Thursday, April 25, 2013

Learning About Learning

I started Andrew Ng's coursera class on Machine Learning this week. It's fun so far, and I've learned some new terminology to help frame my goals. There are two domains in which I aim to use ML: 1) learning to associate colors with words through an expansive database, and 2) learning to recommend a color given a text prompt. Here's a tidy definition of ML offered by Ng, and how I think it can be applied to both of my domains:
computer program is said to learn from experience E with respect to some task T and some performance measure P, if its performance on T, as measured by P improves with experience E. - Tom Mitchell, 1998
1) In the case of Neko learning from datasets:

   E is the collocation of colors and words in a database.
   T is the clustering and re-clustering of colors with words.
   P is the score of the clusters (how well-sorted they are).

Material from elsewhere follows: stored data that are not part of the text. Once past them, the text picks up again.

-- ==== Sys2Proof/Machine/SeqApply.lean ====
section
/-! DEFINITION. The operations that take a place in a sequence's order, from their checks to their commit: APPEND, SEAL,
TRUNCATE, FREE, FORK and adoption (R49-R60, R345-R349). -/

namespace Sys2Proof.Machine

/-- A main-die job for a gecko: it waits in its issuer for a slot and for lock entries (R206, R211). -/
def State.queueJob (s : State) (j : GkJob) : State := s.onHb fun h => { h with jobs := h.jobs ++ [j] }

/-- The answer to an operation (R348): the sequence response body with OK and ALREADY_DONE. -/
def State.answerOp (s : State) (op : SeqOp) (st : Nat) (body : List Byte) : State :=
  let svc := if op.kind == .info then 6 else 3
  (s.respond op.conduit op.msgseq svc st body).endOp op.id

/-- An operation that fails: it commits nothing (R346). -/
def State.failOp (s : State) (op : SeqOp) (st : Nat) : State := s.answerOp op st []

/-- An operation has been applied: its MIRROR leaves, or it may commit at once (R318, R346). -/
def State.mirrorOp (s : State) (op : SeqOp) (mop handle : Nat) (body : List Byte) : State :=
  if s.mirrors op.seq then
    let s := s.modOp op.id fun o => { o with phase := if s.role == .paired then .mirrored else .acked }
    s.sendMirror mop handle 0 0 0 op.id body (.mirror op.id)
  else s.modOp op.id fun o => { o with phase := .acked }

/-! ## APPEND (R49, R50) -/

def apLayer (p : List Byte) : Nat := lat p 14 1
def apStart (p : List Byte) : Nat := lat p 8 4 % 2 ^ 25
def apCount (p : List Byte) : Nat := lat p 12 2
def apTok (p : List Byte) : Bool := lat p 15 1 % 2 == 1

/-- Bytes of an APPEND before its rows. -/
def apHead (p : List Byte) : Nat := 16 + (if apTok p then 4 * apCount p else 0)

/-- The status R49 gives an APPEND, before a frame is asked for; none: it is applied. -/
def appendCheck (q : Seq) (p : List Byte) : Option Nat :=
  let layers := clsLayers q.def1
  let groups := clsGroups q.def1
  let l := q.len (apLayer p)
  let e := apStart p + apCount p
  if p.length < 16 ∨ apCount p = 0 ∨ 256 < apCount p ∨ 2 ^ 25 ≤ lat p 8 4 ∨ 2 ≤ lat p 15 1 ∨ layers ≤ apLayer p ∨
      (apTok p ∧ apLayer p ≠ 0) ∨ (!apTok p ∧ apLayer p = 0 ∧ clsPrefix q.def1) ∨
      p.length ≠ apHead p + apCount p * groups * tokenBytes q.def0 then some stFORMAT
  else if e ≤ l then some stALREADY
  else if apStart p ≠ l ∨ 16777216 < e ∨ q.closed then some stBOUNDS
  else none
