/-- A batch whose last entry has ended is delivered (R91, R119). -/
def State.finishBatch (s : State) (b : Nat) : State :=
  match tfind s.ae.batches b with
  | none => s
  | some x =>
    if x.delivering || x.entries.any (fun e => e.status.isNone) then s else
    let qh := lat x.header 12 2
    let known := x.owidth != 0
    let bodies := x.entries.flatMap fun e =>
      if (e.status == some stOK || e.status == some stEMPTY) then e.body
      else if !known then []
      else if x.raw then blockHeader e.handle 0 0 0 0 x.owidth ((e.status).getD 0) 0
      else zeros (e.qcount * qh * x.owidth * (if x.f32 then 4 else 2))
    let n := x.entries.length
    let table := x.entries.map (fun e => BitVec.ofNat 8 ((e.status).getD 0)) ++ zeros (ceilDiv n 8 * 8 - n)
    let rows := if known then lat x.header 10 2 * qh else 0
    let hdr := resultHeader (lat x.header 56 8) stOK x.raw x.f32 true x.nseq rows
    let parent := x.entries.findSome? (fun e => if e.status == some stOK || e.status == some stEMPTY then e.stream else none)
    let s := s.onAe fun a => { a with batches := tmod a.batches b fun y => { y with delivering := true } }
    let purpose : Purpose := match parent with | some i => .result i | none => .plain
    let s := s.deliver x.conduit x.rkey (lat x.header 40 8) (lat x.header 48 4) x.region hdr (bodies ++ table) purpose
    match parent with
    | some _ => s
    | none =>
      let s := match x.region with | some r => s.outflight r | none => s
      (s.onAe fun a => { a with batches := tdel a.batches b }).endWrOf x.byWr stOK

/-- An entry of a batch ends. -/
def State.endEntry (s : State) (b k st : Nat) (body : List Byte) : State :=
  let s := s.onAe fun a => { a with batches := tmod a.batches b fun y =>
    { y with entries := (y.entries.zipIdx).map fun (e, j) => if j = k then { e with status := some st, body := body } else e } }
  s.finishBatch b

/-- The conduit of a lender's answer, to SENDTO (R122). -/
def State.answerOn (s : State) (x : Stream) (w : LenderWork) : Option Nat :=
  if w.sendto = w.node then some x.conduit else s.conduitTo w.sendto x.part

/-- A lender's answer without records: it lands without a credit, so it waits for no GRANT (R122, R124). -/
def State.answerFailed (s : State) (x : Stream) (w : LenderWork) (st : Nat) : State :=
  match s.answerOn x w with
  | none => s
  | some c => s.send c 0x04 2 (blockHeader x.handle w.hstream w.sub w.subgen 0 x.owidth st (w.nunits + w.memberUnits)) .plain

/-- A lender's answer: one PARTIAL to SENDTO (R122), held where it awaits its GRANT (R125); a failing one ends the stream. -/
def State.answerPartial (s : State) (i : Nat) (x : Stream) (w : LenderWork) (st : Nat) : State :=
  if st ≠ stOK ∧ st ≠ stEMPTY then (s.answerFailed x w st).releaseStream i else
  let rs := (List.range x.rowCount).map x.recAt
  let p := blockHeader x.handle w.hstream w.sub w.subgen x.rowCount x.owidth st (w.nunits + w.memberUnits) ++ rs.flatMap Rec.bytes
  match s.answerOn x w with
  | none => s.releaseStream i
  | some c =>
    let m := OutMsg.mk' 0x04 2 p (.partialOf i)
    (s.modStream i fun x => { x with cstate := .delivering }).enqueue c { m with hold := w.hold && !w.granted }

/-- A request whose stream ends without a result (R89, R111, R112, Table 6-3): a RESULT header with the status. -/
def State.failRequest (s : State) (conduit tag st : Nat) (raw f32 : Bool) : State :=
  s.send conduit 0x05 1 (resultHeader tag st raw f32 false 0 0) .plain

/-- The last item of an ending stream has stopped: it is released. -/
def State.stopped (s : State) (i : Nat) : State :=
  match s.stream i with
  | none => s
  | some x =>
    if x.cstate == .aborting && !x.items.any (fun it => it.istate == .running) then s.releaseStream i else s

/-- Parked and queued items are dropped, and their save areas freed (R112). -/
def State.dropItems (s : State) (i : Nat) : State :=
  match s.stream i with
  | none => s
  | some x =>
    let s := x.items.foldl (fun s it => s.dropPool it.saveAt ((it.engine).getD 80)) s
    s.modStream i fun x => { x with
      items := x.items.map fun it => if it.istate == .running then { it with saveAt := none } else { it with istate := .done, saveAt := none } }

/-- A stream ends with a status other than OK or EMPTY (R109, R111, R112, R157). -/
def State.endStream (s : State) (i st : Nat) : State :=
  match s.stream i with
  | none => s
  | some x =>
    if x.cstate == .aborting || x.cstate == .delivering then s else
    let s := s.abortSubs i
    let s := match x.lender with
      | some w => if st = stABORTED then s else s.answerFailed x w st
      | none => s
    let s := s.dropItems i
    let s := s.modStream i fun x => { x with cstate := .aborting, status := st, taken := x.scanned.length }
    let s := s.onAe fun a => { a with
      waiting := a.waiting.filter (fun y => y.1 != i)
      mergeQ := a.mergeQ.filter (fun m => m.stream != i)
      queues := (a.queues.map (fun q => (q.1, q.2.filter (fun y => y.1 != i)))).filter (fun q => !q.2.isEmpty) }
    let s := match x.lender, x.batch with
      | some _, _ => s
      | none, some b => s.endEntry b x.entry st []
      | none, none => (s.failRequest x.conduit x.tag st x.raw x.outF32).endWrOf x.byWr st
    s.stopped i

/-- Nothing of the window is outstanding (PENDING, Table 5-6). -/
def State.settled (s : State) (i : Nat) (x : Stream) : Bool :=
  x.items.all (fun it => it.istate == .done) && x.subs.isEmpty && !s.ae.mergeQ.any (fun m => m.stream == i) &&
  (match x.lender with | some w => w.groupIn == w.answered | none => true)

/-- The collector (R118): the last piece is merged and no window is left. -/
def State.collect (s : State) (i : Nat) : State :=
  match s.stream i with
  | none => s
  | some x =>
    if x.cstate == .aborting || x.cstate == .delivering || x.items.isEmpty || x.taken != x.scanned.length || !s.settled i x then s else
    let st := x.resultStatus
    let nu := x.taken
    let body := x.body nu
    match x.lender, x.batch with
    | some w, _ => s.answerPartial i x w (match w.failed with | some f => f | none => st)
    | none, some b =>
      (s.modStream i fun x => { x with cstate := .delivering }).endEntry b x.entry st body
    | none, none =>
      let s := s.modStream i fun x => { x with cstate := .delivering, status := st }
      let asMsg := x.rkey = 0 ∨ st ≠ stOK
      if asMsg then
        let hdr := resultHeader x.tag st x.raw x.outF32 false 0 (if x.rkey = 0 then x.rowCount else 0)
        s.send x.conduit 0x05 1 (hdr ++ (if x.rkey = 0 then body else [])) (.result i)
      else s.deliver x.conduit x.rkey x.roff x.imm x.region [] body (.result i)

/-! ## Waking (R107, R180) -/

/-- Deferred units that can be read now, in the streams that `only` names, take the location `at_` gives; parked items wake. -/
def State.wakeUnits (s : State) (only : Nat → Stream → Bool) (at_ : Stream → PageUnit → Option Loc) : State :=
  let land := fun (x : Stream) (u : PageUnit) => if u.kind == .deferred then
    (match at_ x u with | some l => { u with kind := .landed, loc := l } | none => u) else u
  s.ae.streams.foldl (fun s p =>
    if !only p.1 p.2 || p.2.cstate == .aborting then s else
    (p.2.items.zipIdx).foldl (fun s (it, k) =>
      if it.units.any (fun u => u.kind == .deferred && (at_ p.2 u).isSome) then
        let s := s.modItem p.1 k fun it => { it with units := it.units.map (land p.2), stalled := false }
        if it.istate == .parked then
          (s.modItem p.1 k fun it => { it with istate := .waiting, resumed := true, engine := none }).lineUp p.1 k
        else s
      else s) s) s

An example of k-means clustering

2) In the case of Neko learning from people:

   E is testing colors on different individuals.
   T is returning a color, given some text.
   P is the number of well-liked colors.

An example of a support vector machine

The categorical names for each are that Case 1 is unsupervised clustering, and Case 2 is supervised classification. K-means is a likely algorithm for the former, and a support vector machine for the latter. Because order is meaningful (Orange is closer to Red than Yellow), color is a regression problem with continuously valued output. But there is a sense in which colors are discrete as well, so that's what I'm mulling over now.